Dates — always store in UTC

created_at TIMESTAMP NOT NULL DEFAULT CURRENT_TIMESTAMP
updated_at TIMESTAMP NOT NULL DEFAULT CURRENT_TIMESTAMP ON UPDATE CURRENT_TIMESTAMP
-- PostgreSQL
updated_at TIMESTAMPTZ NOT NULL DEFAULT now()

PostgreSQL Extras

-- JSONB for dynamic/sparse attributes (indexed, fast)
metadata JSONB DEFAULT '{}'
CREATE INDEX idx_meta ON table USING GIN(metadata);

-- Arrays
tags TEXT[] DEFAULT '{}'

-- Ranges
valid_during TSTZRANGE
Deep Dive: Indexing Strategy

When to Index

Always Reason
Foreign keys Speed up JOINs
WHERE clause columns Speed up filtering
ORDER BY columns Speed up sorting
Unique constraints Enforced uniqueness
-- Composite: put most selective column first, match query patterns
CREATE INDEX idx_orders_customer_status ON orders(customer_id, status);
-- Uses: WHERE customer_id = ?  /  WHERE customer_id = ? AND status = ?
-- Misses: WHERE status = ?  (status alone)

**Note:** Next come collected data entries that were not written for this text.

/-- A phase of `n` ticks makes `leave` on the tick where `CNT + 1 >= n`, and on an earlier tick it counts up by exactly one
and changes nothing else (R131, R132, R134). -/
theorem exec_of_waitTicks {i : Instr} {n : BitVec 32} {leave : State → State} {s : State}
    (hi : exec i s = .next (waitTicks n leave s)) :
    (n.toNat ≤ s.cnt.toNat + 1 → exec i s = .next (leave { s with cnt := 0#32 })) ∧
    (s.cnt.toNat + 1 < n.toNat →
      ∃ t, exec i s = .next t ∧ t = { s with cnt := t.cnt } ∧ t.cnt.toNat = s.cnt.toNat + 1) := by
  obtain ⟨hlast, h⟩ | ⟨hearly, h⟩ := waitTicks_cases n leave s <;> rw [hi, h]
  · exact ⟨fun _ => rfl, fun _ => by omega⟩
  · exact ⟨fun _ => by omega, fun _ => ⟨_, rfl, rfl, cnt_add_one hearly⟩⟩

/-- Settles O24: WAKE_HIGH lasts `W` ticks and leaves by driving the line low. -/
theorem wakeHighHoldsThenDrivesLow : Obligations.WakeHighHoldsThenDrivesLow := fun s =>
  exec_of_waitTicks (i := .wakeHigh) (leave := fun t => { t with lineOut := false, phase := 2#4 }) (s := s) rfl

/-- Settles O25: WAKE_LOW lasts `L` ticks and leaves to HANDOVER. -/
theorem wakeLowHolds : Obligations.WakeLowHolds := fun s =>
  exec_of_waitTicks (i := .wakeLow) (leave := fun t => { t with phase := 3#4 }) (s := s) rfl

/-- Settles O27: SETTLE lasts `S` ticks and leaves to READY_WAIT. -/
theorem settleDelays : Obligations.SettleDelays := fun s =>
  exec_of_waitTicks (i := .settle) (leave := fun t => { t with phase := 5#4 }) (s := s) rfl

/-! ### A READ run, tick by tick (R135) -/

/-- How far a READ run has come with `k` ticks behind it, by its phase up to the first tick that looks at the line, and as
a released line from then on, whatever the run does (R131 to R135). -/
inductive State.WakeProgress (s : State) (k : Nat) : Prop
  | wakeHigh (hp : s.phase = 1#4) (hk : k = s.cnt.toNat)
  | wakeLow (hp : s.phase = 2#4) (hk : k = s.params.wakeHighTicks.toNat + s.cnt.toNat)
  | handover (hp : s.phase = 3#4) (hk : k = s.params.wakeHighTicks.toNat + s.params.wakeLowTicks.toNat)
  | settle (hp : s.phase = 4#4)
      (hk : k = s.params.wakeHighTicks.toNat + s.params.wakeLowTicks.toNat + 1 + s.cnt.toNat) (hprio : s.prio = true)
  | readyWait (hp : s.phase = 5#4) (hcnt : s.cnt = 0#32)
      (hk : k = s.params.wakeHighTicks.toNat + s.params.wakeLowTicks.toNat + 1 + s.params.settleTicks.toNat)
      (hprio : s.prio = true)
  | listening
      (hk : s.params.wakeHighTicks.toNat + s.params.wakeLowTicks.toNat + 1 + s.params.settleTicks.toNat < k)
      (hoe : s.lineOe = false) (hout : s.lineOut = false)

/-- The progress of a run does not look at the sample, nor at the events to come. -/
theorem wakeProgress_takeTick {s : State} {k : Nat} (h : s.WakeProgress k) (sample : Bool) (rest : List Event) :
    (sampleLine sample { s with script := rest }).WakeProgress k := by
  cases h with
  | wakeHigh hp hk => exact .wakeHigh hp hk
  | wakeLow hp hk => exact .wakeLow hp hk
  | handover hp hk => exact .handover hp hk
  | settle hp hk hprio => exact .settle hp hk hprio
  | readyWait hp hcnt hk hprio => exact .readyWait hp hcnt hk hprio
  | listening hk hoe hout => exact .listening hk hoe hout

/-- No phase drives a line that is released: acceptance of READ alone does (R36). -/
theorem released_of_phaseEffect {i : Instr} {s t : State} (he : PhaseEffect i s t) (hoe : s.lineOe = false)
    (hout : s.lineOut = false) : t.lineOe = false ∧ t.lineOut = false := by
  cases he with
  | wakeHighEnds => exact ⟨hoe, rfl⟩
  | handover => exact ⟨rfl, hout⟩
  | _ => exact ⟨hoe, hout⟩

/-- On the last tick of a timed phase exactly the phase's length has passed: no counter goes past it (R131, R132, R134). -/
theorem cnt_add_one_eq_of_last {s : State} {n : BitVec 32} (h : s.Inv) (hn : s.holdTicks = some n)
    (hlast : n.toNat ≤ s.cnt.toNat + 1) : s.cnt.toNat + 1 = n.toNat := by
  have := h.cnt_lt n hn
  omega

/-- From SETTLE on the line is released (R36, R43 (j)). -/
theorem released_of_inv {s : State} (h : s.Inv) (hp : 4 ≤ s.phase.toNat) : s.lineOe = false ∧ s.lineOut = false := by
  refine ⟨Bool.eq_false_iff.2 fun hup => ?_, Bool.eq_false_iff.2 fun hup => ?_⟩
  · have := h.lineOe_iff.1 hup
    omega
  · rw [h.lineOut_iff.1 hup] at hp
    exact absurd hp (by decide)

/-- A tick brings the run one tick further. -/
theorem wakeProgress_succ {s t : State} {k : Nat} (h : s.Inv) (hprog : s.WakeProgress k)
    (ht : exec (decodePhase s.phase) s = .next t) : t.WakeProgress (k + 1) := by
  have hparams := (environment_eq_iff.1 (exec_decodePhase_environment ht)).1
  have he := phaseEffect_of_exec (encode_decodePhase s.phase) ht
  cases hprog with
  | wakeHigh hp hk =>
    rw [hp] at he
    change PhaseEffect .wakeHigh s t at he
    cases he with
    | wakeHighCounts hc => exact .wakeHigh hp (by rw [hk, cnt_add_one hc])
    | wakeHighEnds hc =>
      have hlast := cnt_add_one_eq_of_last h (by simp [State.holdTicks, hp]) hc
      exact .wakeLow rfl (by rw [hk, hlast]; rfl)
  | wakeLow hp hk =>
    rw [hp] at he
    change PhaseEffect .wakeLow s t at he
    cases he with
    | wakeLowCounts hc => exact .wakeLow hp (by rw [hk, cnt_add_one hc, Nat.add_assoc])
    | wakeLowEnds hc =>
      have hlast := cnt_add_one_eq_of_last h (by simp [State.holdTicks, hp]) hc
      exact .handover rfl (by rw [hk, Nat.add_assoc, hlast])
  | handover hp hk =>
    rw [hp] at he
    change PhaseEffect .handover s t at he
    cases he
    exact .settle rfl (by rw [hk]; rfl) rfl
  | settle hp hk hprio =>
    rw [hp] at he
    change PhaseEffect .settle s t at he
    cases he with
    | settleCounts hc => exact .settle hp (by rw [hk, cnt_add_one hc, Nat.add_assoc]) hprio
    | settleEnds hc =>
      have hlast := cnt_add_one_eq_of_last h (by simp [State.holdTicks, hp]) hc
      exact .readyWait rfl rfl (by rw [hk, Nat.add_assoc, hlast]) hprio
  | readyWait hp hcnt hk hprio =>
    obtain ⟨hoe, hout⟩ := released_of_inv h (by simp [hp])
    obtain ⟨hoe', hout'⟩ := released_of_phaseEffect he hoe hout
    exact .listening (by rw [hparams]; omega) hoe' hout'
  | listening hk hoe hout =>
    obtain ⟨hoe', hout'⟩ := released_of_phaseEffect he hoe hout
    exact .listening (by rw [hparams]; omega) hoe' hout'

-- Partial (PostgreSQL) — smaller, faster for filtered queries
CREATE INDEX idx_orders_pending ON orders(created_at)
  WHERE status = 'pending';

Index Types

Type Best For
B-Tree (default) Ranges, equality, sorting
Hash Exact equality only
Full-text Text search (MATCH AGAINST)
GIN / GiST Arrays, JSONB, geospatial (PostgreSQL)

Pitfalls

  • Over-indexing slows writes — only index what's queried
  • Wrong column order in composite indexes → unused index
  • Missing FK indexes → slow JOINs (MySQL won't create them automatically)
Deep Dive: Constraints
-- Foreign key strategies
FOREIGN KEY (customer_id) REFERENCES customers(id)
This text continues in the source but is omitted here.